The University of Manchester has used data-driven methods extensively to elucidate structure and function in complex systems, leading, for example, to a complete description of the human metabolic network.


Focusing on advanced quantitative approaches to specific biotechnology challenges at the interface between medicine and biology and the physical sciences, engineering, mathematics and computation the MIB enjoys a unique pluralistic and open research culture that is supported by world-class infrastructure. The establishment of multi-skilled interdisciplinary teams with critical mass generates unique capabilities that cannot be realised through virtual associations between PIs or research units to develop regional, national and international partnerships in biotechnology research.

Bioanalytical Sciences Group

Most of their bioanalytical projects are at the interface between postgenomic biological systems, quantitative analytical chemistry and machine learning, with a special emphasis on evolutionary computing and systems biology. They have particular interests in chemical genomics, network biology and e-science. Other areas include pharmaceutical drug transporters, iron as a major cause of disease, and synthetic biotechnology.

Lead Researcher:

Professor Douglas Kell

His interests are focused on the development and application of novel analytical methods to the solution of complex biological problems. Such methods are both experimental and computational, with the majority of the group's activities being 'dry'. His recent research has involved implementing a non-deterministic universal Turing machine using DNA. The work demonstrated that the design works using both computational modelling and in vitro molecular biology experimentation.
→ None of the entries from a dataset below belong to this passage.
/-- Offset `o` of a cluster (Table 00-4). -/
def clusterRow (o : Nat) : Option RegRow :=
  if o < 0x2000 then findRow regsME (o % 0x1000)
  else if o < 0x3000 then findRow regsVEC (o - 0x2000)
  else if o < 0x4000 then findRow regsNMD ((o - 0x3000) % 0x400)
  else if o < 0x5000 then findRow regsCAR (o - 0x4000)
  else if o < 0x6000 then (findRow regsCRN (o - 0x5000)).map (fun r => if r.off = 0 then { r with reset := 0x40 } else r)
  else if o < 0x7000 then findRow regsDRF (o - 0x6000)
  else if o < 0x8000 then findRow regsSMP (o - 0x7000)
  else if o < 0x9000 then findRow regsQST (o - 0x8000)
  else if o < 0xA000 then findRow regsSNPC (o - 0x9000)
  else if o < 0xB000 then findRow regsTBG (o - 0xA000)
  else none

/-- Offset `o` of a die window (R10). -/
def dieRow (o : Nat) : Option RegRow :=
  if o < 0x8000 then findRow regsDMEM o
  else if o < 0x9000 then findRow regsQEV (o - 0x8000)
  else if o < 0xA000 then findRow regsKVP (o - 0x9000)
  else if o < 0x100000 then none
  else if o < 0x120000 then findRow regsCIS (o % 0x1000)
  else if o < 0x200000 then none
  else if 0x600000 ≤ o then none
  else
    let q := o % 0x100000
    if q < 0x10000 ∨ 0xD0000 ≤ q then none else clusterRow ((q - 0x10000) % 0x20000)

/-- An Oasis Caravan engine's registers: idle at reset, with the Oasis tag limits (Tables 09-9, 09-10). -/
def oasisCarRow (o : Nat) : Option RegRow :=
  (findRow regsCAR o).map (fun r =>
    if r.off = 0 then { r with reset := 0 }
    else if r.off = 0xC then { r with reset := 0x02000400 } else r)

/-- The row of a BAR0 offset (Table 00-3), or none in reserved space (R11). -/
def bar0Row (a : Nat) : Option RegRow :=
  if a < 0x80000 then findRow regsOAS a
  else if a < 0x90000 then
    (if a % 0x2000 < 0x1000 then oasisCarRow (a % 0x2000) else findRow regsCRN (a % 0x1000))
  else if a < 0x100000 then findRow regsOAS a
  else if a < 0x180000 then findRow regsPLC (a - 0x100000)
  else if a < 0x190000 then findRow regsKVC (a - 0x180000)
  else if a < 0x1A0000 then findRow regsSTRM (a - 0x190000)
  else if a < 0x200000 then none
  else if a < 0x300000 then findRow regsTCK (a - 0x200000)
  else if a < 0x400000 then findRow regsSPL (a - 0x300000)
  else if a < 0x500000 then findRow regsSEC (a - 0x400000)
  else if a < 0x600000 then findRow regsSGL (a - 0x500000)
  else if a < 0x700000 then findRow regsERR (a - 0x600000)
  else if a < 0x780000 then findRow regsRPL (a - 0x700000)
  else if a < 0x800000 then findRow regsACF (a - 0x780000)
  else if a < 0x900000 then findRow regsSAP (a - 0x800000)
  else if a < 0xA00000 then findRow regsERG (a - 0x900000)
  else if a < 0xB00000 then findRow regsHQ (a - 0xA00000)
  else if a < 0x1000000 then none
  else if a < 0x3000000 then dieRow ((a - 0x1000000) % 0x800000)
  else none

/-- The row of a register key: BAR0 below 64 MiB, BAR2 of each function above. -/
def regRow (a : Nat) : Option RegRow :=
  if a < 0x4000000 then bar0Row a
  else if bar2Base 0 ≤ a ∧ a < bar2Base 64 then findRow regsBAR2 ((a - bar2Base 0) % 0x10000)
  else none

/-- The reset value of a register key; reserved space reads zero (R11). -/
def regReset (a : Nat) : Word :=
  match regRow a with
  | some r => BitVec.ofNat 32 r.reset
  | none => 0

end Sys2Proof.Machine
end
He has been a pioneer in many areas of computational biology and experimental metabolomics, including the use of evolutionary, closed-loop methods for optimisation. He also contributed to the discovery of the first bacterial cytokine, currently on trial as part of a vaccine against tuberculosis.

Manchester Centre for Integrative Systems Biology (MCISB)

The Manchester Centre for Integrative Systems Biology (MCISB) at the University of Manchester is funded by the BBSRC and EPSRC to pioneer the development of new experimental and computational technologies in Systems Biology, and their exploitation. The MCISB is intended to provide a hub for cutting-edge systems biology research in the Manchester area, acting as a focal point for the creation of the necessary ideas and infrastructure, and for establishing new methods and routines. The MCISB is located within the Manchester Institute of Biotechnology.

Lead Researcher:

Professor Hans Westerhoff

Hans is the Director of the MCISB and holds the AstraZeneca Chair for Systems Biology at the University. His research interests include integrated experimental and computational systems biology of microorganisms; carbon, nitrogen and energy metabolism; metabolic maps; the systems biology of cancer, multifactorial disease and innate immunity; signal transduction; integral regulation of cell function; the silicon human; and personalized (n=1) medicine. More generally, Westerhoff studies how biological functions emerge in the complex interactions between the components of living systems. He has shown how this requires an integration of modelling, theory, and precise experimentation, and an engagement of diverse scientific disciplines from biochemistry and medicine to physics and philosophy.

Other Researchers within Manchester Institute of Biotechnology:

Professor Rainer Breitling

Rainer uses computational approaches to understand complex biological systems, ranging from microbes to man. He explors the application of bioinformatics and systems biology techniques to the engineering of “designer microbes”, and using metabolomics and transcriptomics in the diagnosis and debugging of the organisms created by synthetic biology approaches. Two main strategies dominates his work: on the one hand, he develops methods to interpret “molecular profiles”, e.g. the global patterns of gene expression or the abundance of small molecules (metabolites) in biological samples. On the other hand, he develops quantitative models to describe and predict the behaviour of cells, e.g. after drug treatment or genetic manipulation.